Chapter 3: Neuroscience Flashcards
________ is associated with Parkinson’s disease, whereas ________ is associated with certain forms of schizophrenia.
A) Too little dopamine; too much dopamine
B) Too much dopamine; too little dopamine
C) Too little dopamine; too much serotonin
D) Too much serotonin; too much dopamine
Answer: A) Too little dopamine; too much dopamine
A main function of the medulla is to
A) regulate the functioning of the pons.
B) control sleep and dreaming.
C) coordinate fine motor movement in the fingers and face.

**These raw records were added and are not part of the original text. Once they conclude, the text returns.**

/-- Every instruction has an effect, by the shape that its meaning has. -/
theorem exec_effect (s : State) (i : Instr) :
    ∃ t, exec i s = .next t ∧ Effect s (isCsrInstr i) t := by
  have h4 := four_mod_ialignBytes s.cfg.isa
  cases i
  case mret => exact exec_mret_effect s _
  case addi | slti | sltiu | xori | ori | andi | auipc | lui | add | sub | sll | slt | sltu | xor | srl
      | sra | or | and =>
    exact ⟨_, rfl, .setRd4⟩
  case slli | srli | srai | addiw | slliw | srliw | sraiw | addw | subw | sllw | srlw | sraw | mul
      | mulh | mulhsu | mulhu | div | divu | rem | remu | fmvXW =>
    exact ⟨_, rfl, .listed fun _ => .setRd4⟩
  case cAddi4spn | cAddi | cLi | cLui | cAddi16sp | cSrli | cSrai | cAndi | cSub | cXor | cOr | cAnd
      | cSlli | cMv | cAdd =>
    exact ⟨_, rfl, .listedHalf rfl .setRd⟩
  case lb | lh | lw | lbu | lhu =>
    exact ⟨_, rfl, .load fun _ => .setRd4⟩
  case ld | lwu =>
    exact ⟨_, rfl, .listed fun _ => .load fun _ => .setRd4⟩
  case cLw | cLwsp =>
    exact ⟨_, rfl, .listedHalf rfl fun h2 => .load fun _ => .setRd h2⟩
  case flw | fld =>
    exact ⟨_, rfl, .listed fun _ => .load fun _ => .advanced4 (.writeF _ _ .refl)⟩
  case cFlw | cFld | cFlwsp | cFldsp =>
    exact ⟨_, rfl, .listedHalf rfl fun h2 => .load fun _ => .advanced 2 (.writeF _ _ .refl) h2⟩
  case sb | sh | sw =>
    exact ⟨_, rfl, .store h4⟩
  case sd | fsw | fsd =>
    exact ⟨_, rfl, .listed fun _ => .store h4⟩
  case cSw | cFsw | cFsd | cSwsp | cFswsp | cFsdsp =>
    exact ⟨_, rfl, .listedHalf rfl .store⟩
  case beq | bne | blt | bge | bltu | bgeu =>
    exact ⟨_, rfl, .branch h4⟩
  case cBeqz | cBnez =>
    exact ⟨_, rfl, .listedHalf rfl .branch⟩
  case jal | jalr =>
    exact ⟨_, rfl, .jumpLink⟩
  case cJal | cJalr =>
    exact ⟨_, rfl, .listed fun _ => .jumpLink⟩
  case cJ | cJr =>
    exact ⟨_, rfl, .listed fun _ => .transfer .refl⟩
  case fmaddS | fmaddD | fmsubS | fmsubD | fnmsubS | fnmsubD | fnmaddS | fnmaddD | faddS | faddD | fsubS
      | fsubD | fmulS | fmulD | fdivS | fdivD | fsqrtS | fsqrtD | fcvtSW | fcvtSWu | fcvtDW | fcvtDWu
      | fcvtSD | fcvtDS =>
    exact ⟨_, rfl, .listed fun _ => .withRm fun _ => .fpResult⟩
  case fcvtWS | fcvtWuS | fcvtWD | fcvtWuD =>
    exact ⟨_, rfl, .listed fun _ => .withRm fun _ => .fpToX⟩
  case fsgnjS | fsgnjD | fsgnjnS | fsgnjnD | fsgnjxS | fsgnjxD | fminS | fminD | fmaxS | fmaxD =>
    exact ⟨_, rfl, .listed fun _ => .fpResult⟩
  case feqS | feqD | fltS | fltD | fleS | fleD | fclassS | fclassD =>
    exact ⟨_, rfl, .listed fun _ => .fpToX⟩
  case fmvWX =>
    exact ⟨_, rfl, .listed fun _ => .advanced4 (.writeF _ _ .refl)⟩
  case cNop =>
    exact ⟨_, rfl, .listedHalf rfl (.advanced 2 .refl)⟩
  case ebreak | cEbreak =>
    exact ⟨_, rfl, .listed fun _ => .raise _ _⟩
  case ecall =>
    exact ⟨_, rfl, .listed fun _ => .environmentCall⟩
  case uret =>
    exact ⟨_, rfl, .listed fun _ => .ite (.returnTo _) (.raise _ _)⟩
  case sret =>
    exact ⟨_, rfl, .listed fun _ => .ite (.raise _ _) (.returnTo _)⟩
  case crrw | crrs | crrc | crrwi | crrsi | crrci =>
    exact ⟨_, rfl, .listed fun _ => .csrAccess rfl⟩

/-- Every step that goes on has an effect; only a CSR instruction has that of writing a CSR. -/
theorem step_effect {s t : State} (hstep : step s = .next t) :
    Effect s false t ∨ ∃ i, s.fetchDecode = .run i ∧ isCsrInstr i = true ∧ Effect s true t := by
  obtain ⟨-, hdone | ⟨i, hrun, hexec⟩⟩ := step_next_cases hstep
  · left
    obtain rfl | rfl | ⟨x, rfl⟩ := State.fetchDecode_done hdone
    · exact .raise _ _
    · exact .stopped _ _
    · exact .raise _ _
  · obtain ⟨u, hu, heffect⟩ := exec_effect s i
    rw [hu] at hexec
    cases hexec
    cases hi : isCsrInstr i with
    | false => exact .inl (hi ▸ heffect)
    | true => exact .inr ⟨i, hrun, hi, hi ▸ heffect⟩

/-- The effect of a step, whichever instruction it runs. -/
theorem exists_effect_of_step {s t : State} (hstep : step s = .next t) : ∃ csr, Effect s csr t := by
  obtain h | ⟨-, -, -, h⟩ := step_effect hstep
  · exact ⟨false, h⟩
  · exact ⟨true, h⟩

end Sys2Proof.Machine
end


section
/-! The invariants of the model, each read off the effects of a step. -/

namespace Sys2Proof.Machine

/-! ## Parameters (`spec/00_scope.md` R6) -/

theorem RegsWritten.cfg {s u : State} (hu : RegsWritten s u) : u.cfg = s.cfg := by
  induction hu with
  | refl => rfl
  | writeX r v _ ih => rw [State.writeX_cfg, ih]
  | writeF r v _ ih => exact ih
  | raiseFlags fl _ ih => exact ih

theorem State.hostServe_cfg (s : State) (h : HostService) : (s.hostServe h).cfg = s.cfg := by
  have heffect : (s.hostEffect h).cfg = s.cfg := by rw [State.hostEffect_fields]
  obtain ⟨-, hserve⟩ | ⟨-, hserve⟩ := s.hostServe_cases h <;> rw [hserve] <;> exact heffect
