-- ==== Sys2Proof/Machine/Flags.lean ====
section
/-! DEFINITION. Everything the spec calls a flag (spec 10_state R33): the numbers of the completion codes (R110), the
STATUS word and its views (R25), the letter test (41_typecode R160) and the five type-code properties (R162 to R166). -/

namespace Sys2Proof.Machine

/-- The number of a completion code (R110). -/
def Code.number : Code → Nat
  | .ok => 0
  | .invalidTypeCode => 1
  | .truncatedChunk => 2
  | .oversizedChunk => 3
  | .crcMismatch => 4
  | .badSignature => 5
  | .chunkNotFound => 6
  | .notUtf8 => 7
  | .badCommand => 8
  | .badOperand => 9
  | .noValue => 10
  | .storeFull => 11

/-- The refusals (R282): codes 8 to 11, this spec's own. -/
def Code.isRefusal : Code → Bool
  | .badCommand | .badOperand | .noValue | .storeFull => true
  | .ok | .invalidTypeCode | .truncatedChunk | .oversizedChunk | .crcMismatch | .badSignature | .chunkNotFound
  | .notUtf8 => false

/-- STATUS.TV (R25): T holds a validated type code. -/
def State.tv (s : State) : Bool := s.t.isSome

/-- STATUS.CV (R25): CH holds a chunk. -/
def State.cv (s : State) : Bool := s.ch.isSome

/-- STATUS.DV (R25): DOC holds a document. -/
def State.dv (s : State) : Bool := s.doc.isSome

/-- STATUS (R25): CODE in bits 7:0, TV bit 8, CV bit 9, DV bit 10, the rest zero. -/
def State.status (s : State) : Nat :=
  s.code.number + s.tv.toNat * 2 ^ 8 + s.cv.toNat * 2 ^ 9 + s.dv.toNat * 2 ^ 10

/-- `is_letter(b)` (R160). -/
def isLetter (b : Byte) : Bool :=
  decide (0x41 ≤ b.toNat ∧ b.toNat ≤ 0x5A) || decide (0x61 ≤ b.toNat ∧ b.toNat ≤ 0x7A)

/-- All four bytes are letters: the group is a type code (R161). -/
def isTypeCode (q : Quad) : Bool := isLetter q.b0 && isLetter q.b1 && isLetter q.b2 && isLetter q.b3

/-- `is_critical` (R162). -/
def isCritical (q : Quad) : Bool := !q.b0.getLsbD 5

/-- `is_public` (R163). -/
def isPublic (q : Quad) : Bool := !q.b1.getLsbD 5

/-- `is_reserved_bit_valid` (R164). -/
def isReservedBitValid (q : Quad) : Bool := !q.b2.getLsbD 5

/-- `is_safe_to_copy` (R165): the one property that is true when bit 5 is set. -/
def isSafeToCopy (q : Quad) : Bool := q.b3.getLsbD 5

/-- `is_valid` (R166): the reserved bit and nothing else. -/
def isValid (q : Quad) : Bool := isReservedBitValid q

end Sys2Proof.Machine
end

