-- ==== Sys2Proof/Machine/Document.lean ====
section
/-! DEFINITION. The document commands (spec 43_document R245 to R251). -/

namespace Sys2Proof.Machine

/-- A parsed chunk sequence passes one of the capacities (R245): its count, its data total, or one chunk's length. -/
def passesCapacity (cfg : Config) (cs : List Chunk) : Bool :=
  exceeds cs.length cfg.docChunksMax || exceeds (dataTotal cs) cfg.docDataMax
    || cs.any fun c => decide (cfg.chDataMax < c.len.toNat)

/-- DOC.PARSE (R245). -/
def execDocParse (s : State) : Result :=
  withSlice s fun bytes =>
    match docParse bytes with
    | .error (code, off) => raise code ((s.setDoc none).setEaddr (s.a0 + off))
    | .ok cs =>
      if passesCapacity s.cfg cs then raise .storeFull s
      else completeOk ((s.setDoc (some cs)).setRes cs.length)

/-- DOC.COUNT (R246). -/
def execDocCount (s : State) : Result :=
  withDoc s fun cs => completeOk (s.setRes (countValue s.cfg cs.length))

/-- DOC.GET (R247). -/
def execDocGet (s : State) : Result :=
  withDoc s fun cs =>
    match cs[s.a0]? with
    | none => raise .badOperand s
    | some c => completeOk ((s.setCh (some c)).setRes c.len.toNat)

/-- DOC.FIND (R248): not found is no error. -/
def execDocFind (s : State) : Result :=
  withDoc s fun cs =>
    withPacked s fun key =>
      match findFirst cs key with
      | some (i, c) => completeOk ((s.setCh (some c)).setRes (countValue s.cfg i))
      | none => completeOk ((s.setCh none).setRes (countValue s.cfg cs.length))

/-- DOC.APPEND (R249): the chunk moves, so CH is left holding no value. -/
def execDocAppend (s : State) : Result :=
  withDoc s fun cs =>
    withCh s fun c =>
      if exceeds (cs.length + 1) s.cfg.docChunksMax || exceeds (dataTotal cs + c.len.toNat) s.cfg.docDataMax then
        raise .storeFull s
      else
        completeOk (((s.setDoc (some (cs ++ [c]))).setCh none).setRes (countValue s.cfg (cs.length + 1)))

/-- DOC.REMOVE (R250). -/
def execDocRemove (s : State) : Result :=
  withDoc s fun cs =>
    withPacked s fun key =>
      match removeFirst cs key with
      | none => raise .chunkNotFound (s.setCh none)
      | some (i, c, rest) =>
        completeOk (((s.setCh (some c)).setDoc (some rest)).setRes (countValue s.cfg i))

/-- DOC.EMIT (R251). -/
def execDocEmit (s : State) : Result := withDoc s fun cs => emit (docBytes cs) s

end Sys2Proof.Machine
end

D) control automatic functions such as respiration and heart rate.
Answer: D) Control automatic functions such as respiration and heart rate.
Messages from the eyes are relayed to the visual cortex through the ________ of the ________.
A) medial geniculate nucleus; hypothalamus
B) lateral geniculate nucleus; thalamus
C) lateral geniculate nucleus; striatum
D) medial geniculate nucleus; thalamus
Answer: B) lateral geniculate nucleus; thalamus
Which of the following reflects the correct order for the structure of a neuron?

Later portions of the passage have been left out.